Paylaş
Adiyat Süresi Tefsiri Kısaca
Question
Kuranda Adiyat Süresi Tefsiri
Adiyat süresi Kuran-ı kerimdeki sıralamada 100’cü iniş sırasına göre ise 14’cü süredir. Asr süresinden sonra, kevser süresinden önce mekkede inmiştir. Medinede indiği ile ilgili rivayetlerde vrdır. Adiyat süresi 11 ayettir. Adiyat hızlı koşan atlar demektir. Sure, gazilerin atlarının Allah katındaki şeref ve üstünlüklerini göstermek için, insanın, Allah’ın ona verdiği nimetlere nankörlük ettiğine, O’nun lütuf ve bof ihsanlarını inkâr ettiğine dâir bu atlara yeminle başlar. İnsan, bu nankörlüğünü ve nimet bilmezliğini hal ve söz diliyle ilan etmek*tedir. Aynı zamanda sûre, insanın tabiatından ve onun malı çok sevdiğinden bahseder. Bu mübarek sûre, mahlûkâtın, hesap ve ceza için dönüşlerinin sadece Allah’a olacağını; mal ve makamın âhirette hiçbir faydası olmayacağını, sadece iyi amelin fayda vereceğini açıklayarak sona erer.
Ayetlerin Tefsiri
1. Mücâhitlerin, düşman üzerine tekrar tekrar hızla giden atlarına yemin ederim. Bu atların nefeslerinden “dabh” denilen açık bir ses duyulur. Tbn Abbâs şöyle der: At koşarken “Uî Uî Uh, uh!” der. İşte bu onun dabh’ı, yani koşarken çıkardığı nefes sesidir. Ebussuûd da şöyle der: Yüce Allah, gazilerin, düşmana doğru koşan ve koşarken nefes sesleri çıkaran atlarına yemin etti. Dabh, atların koşarken çıkardıkları nefesin sesidir.
2. Hızla koştukları için, tırnaklarını taşlara vurararak yerden ateş kıvılcımları çıkaran atlara yemin ederim.
3. Sabahleyin güneş doğmadan önce düşmana saldıran atlara yemin ederim. Âlûsî şöyle der: Saldırılarda âdet olan budur. İnsanlar, düşmanın kendilerini hissetmemesi için gece hazırlık yapar ve sabaheyin hücum ederler ki ne yapacaklarını ve ne yapmayacaklarını görüp bilsinler.
4. Atlar, saldırdıkları yerde tozla koştukları için, yoğun bir toz bulutu kaldırırlar.
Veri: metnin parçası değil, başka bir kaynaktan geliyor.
/-- LOAD_RSP, STORE_ACK, ATOMIC_RSP, XFER_ACK, BULK_WRITE, BULK_READ_DATA, CONTROL, MULTICAST (R79, R80, R220, R234, R236, R437): a response makes its thread
ready; the acknowledgement of a transfer's last part completes it; cells leave the receive buffer as they are taken. -/
def Obligations.BasinResponses : Prop :=
  ∀ (s : State) (port plane : Nat) (r : Rec) (w : Nat × Nat × BCell), port < 51 → plane < 4 →
    let d := s.dev
    (d.headRec port plane 4 = none → exec (.loadRsp port plane) s = .next s ∧ exec (.storeAck port plane) s = .next s ∧
      exec (.atomicRsp port plane) s = .next s ∧ exec (.xferAck port plane) s = .next s) ∧
    (d.headRec port plane 4 = some (r, false) → r.port < 51 → d.cs.jobs = [] →
      (∀ p, d.parkedOp (codeThread r.port r.unit) = some p → p.tag = r.tag → r.unit ≠ engineUnit → r.unit ≠ cacheUnit →
        let ready := fun (t : State) => t = { s with dev := { d with ba.recv := t.dev.ba.recv, cs := t.dev.cs } } ∧
          t.dev.cs.finished = { t := codeThread r.port r.unit, status := r.status, data := r.data } :: d.cs.finished.filter (·.t != codeThread r.port r.unit) ∧
          t.dev.parkedOp (codeThread r.port r.unit) = none
        (r.op = 0x81 → ∃ t : State, exec (.loadRsp port plane) s = .next t ∧ ready t) ∧
        (r.op = 0x82 → ∃ t : State, exec (.storeAck port plane) s = .next t ∧ ready t) ∧
        (r.op = 0x83 → ∃ t : State, exec (.atomicRsp port plane) s = .next t ∧ ready t)) ∧
      (∀ x part, r.op = 0x84 → d.cs.transfers.find? (fun x => x.parts.any (·.tag == r.tag)) = some x → x.parts = [part] → part.tag = r.tag →
        x.desc.length ≤ x.sent → x.timedOut = false → ∃ t : State, exec (.xferAck port plane) s = .next t ∧
        t = { s with dev := { d with ba.recv := t.dev.ba.recv, cs := t.dev.cs } } ∧ t.dev.cs.transfers = d.cs.transfers.filter (·.tag != x.tag) ∧
        t.dev.cs.ended = (x.tag, max x.status r.status) :: d.cs.ended)) ∧
    (d.headKind port plane 1 = some w → d.hg.snoopFilter = [] → d.hg.snoopLost = [] → d.bulkRoom port w.2.2.address w.2.2.length = true → d.rspRoomTo port w.2.2.src = true → ∃ t : State,
      exec (.bulkWrite port plane) s = .next t ∧ t = { s with dev := { d with ba := t.dev.ba, mem := t.dev.mem, hg := t.dev.hg, lg := t.dev.lg } } ∧
      t.dev.ba.recv = d.ba.recv.erase w) ∧
    (d.headKind port plane 2 = some w → ∃ t : State, exec (.bulkReadData port plane) s = .next t ∧
      t = { s with dev := { d with ba := t.dev.ba, mem := t.dev.mem, hg := t.dev.hg, cs := t.dev.cs, free := t.dev.free } } ∧ t.dev.ba.recv = d.ba.recv.erase w) ∧
    (∀ m, d.headKind port plane 5 = some w → w.2.2.ctl = some m → (∀ dom c, m ≠ .vote dom c) → ∃ t : State, exec (.control port plane) s = .next t ∧
      t = { s with dev := { d with ba := t.dev.ba, bu := t.dev.bu } } ∧ t.dev.ba.recv = d.ba.recv.erase w ∧ t.dev.ba.ctlIn = (port, m) :: d.ba.ctlIn ∧
      t.dev.bu.stewards = if m = .running then insertNew w.2.2.src d.bu.stewards else d.bu.stewards) ∧
    (d.headKind port plane 6 = some w → exec (.multicast port plane) s =
      .next { s with dev := { d with ba.recv := d.ba.recv.erase w, ba.ctlIn := (port, .data w.2.2.payload) :: d.ba.ctlIn } }) ∧
    (d.headKind port plane 1 = none → exec (.bulkWrite port plane) s = .next s) ∧ (d.headKind port plane 2 = none → exec (.bulkReadData port plane) s = .next s) ∧
    (d.headKind port plane 5 = none → exec (.control port plane) s = .next s) ∧ (d.headKind port plane 6 = none → exec (.multicast port plane) s = .next s)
5. Atlar orada düşman topluluklarını ortaladı ve savaş meydanının ortasına daldılar. Yüce Allah, kendisine yemin edilen şeyin büyüklüğünü ifade etmek için üç şeye üç yeminle yemin etti. Kendisine yemin edilen şeyler şunlardır: Allah yolunda cihâd edenlerin, Allah düşmanlarına karşı hızla giden, tırnaklarıyla ateş kıvılcımlarını çıkaran, sabah vaktinde düşman üzerine hücum eden, tozu dumana katan, düşmanın ortasına dalıp onlara korku ve dehşet salan atlarıdır. Kendileri için yemin edilen şeyler de şu âyetlerde anlatılmaktadır.
6. Muhakkak insan Rabbının nimetlerine karşı nankördür. Nimet bilmez. İbn. Abbâs şöyle der: Allah’ın nimetlerini inkar eder. Hasan Basrî de şöyle der: Musibetleri hatırlar, nimetleri unutur.
7. Şüphesiz insan kendi nankörlüğüne şahittir. Bu nankörlüğün izi üzerinde görüldüğü için onu inkâr edemez.
8. Şüphesiz insan malı çok sever, onu biriktirmeye düşkündür. Allah’ı sevmek ve nimetlerine şükretmek hususunda ise zayıf ve gevşektir.
Yüce Allah insanın yaptığı çirkin şeyleri sayıp onu korkuttuktan sonra şöyle buyurdu:
9. O câhil bilmez mi ki, kabirlerde bulunan ölüler hareket ettirilip çıkarıldığında,
10. İnsanların kalplerde sakladıkları gizli şeyler toplanıp ortaya çıkarıldığında,
11. Muhakkak ki Rableri, yaptıklarının hepsini o gün bilir ve karşılığını bolca verir. Yüce Allah’ın, ilmini o güne yani kıyamet gününe tahsis etmesinin sebebi, o günün, amellerin kaşılığının verileceği gün olmasıdır. Yüce Allah bunu, tehdit ve korkutma maksadiyle böyle söylemiştir. Yoksa O, onları o gün de bilir, başka günlerde de bilir.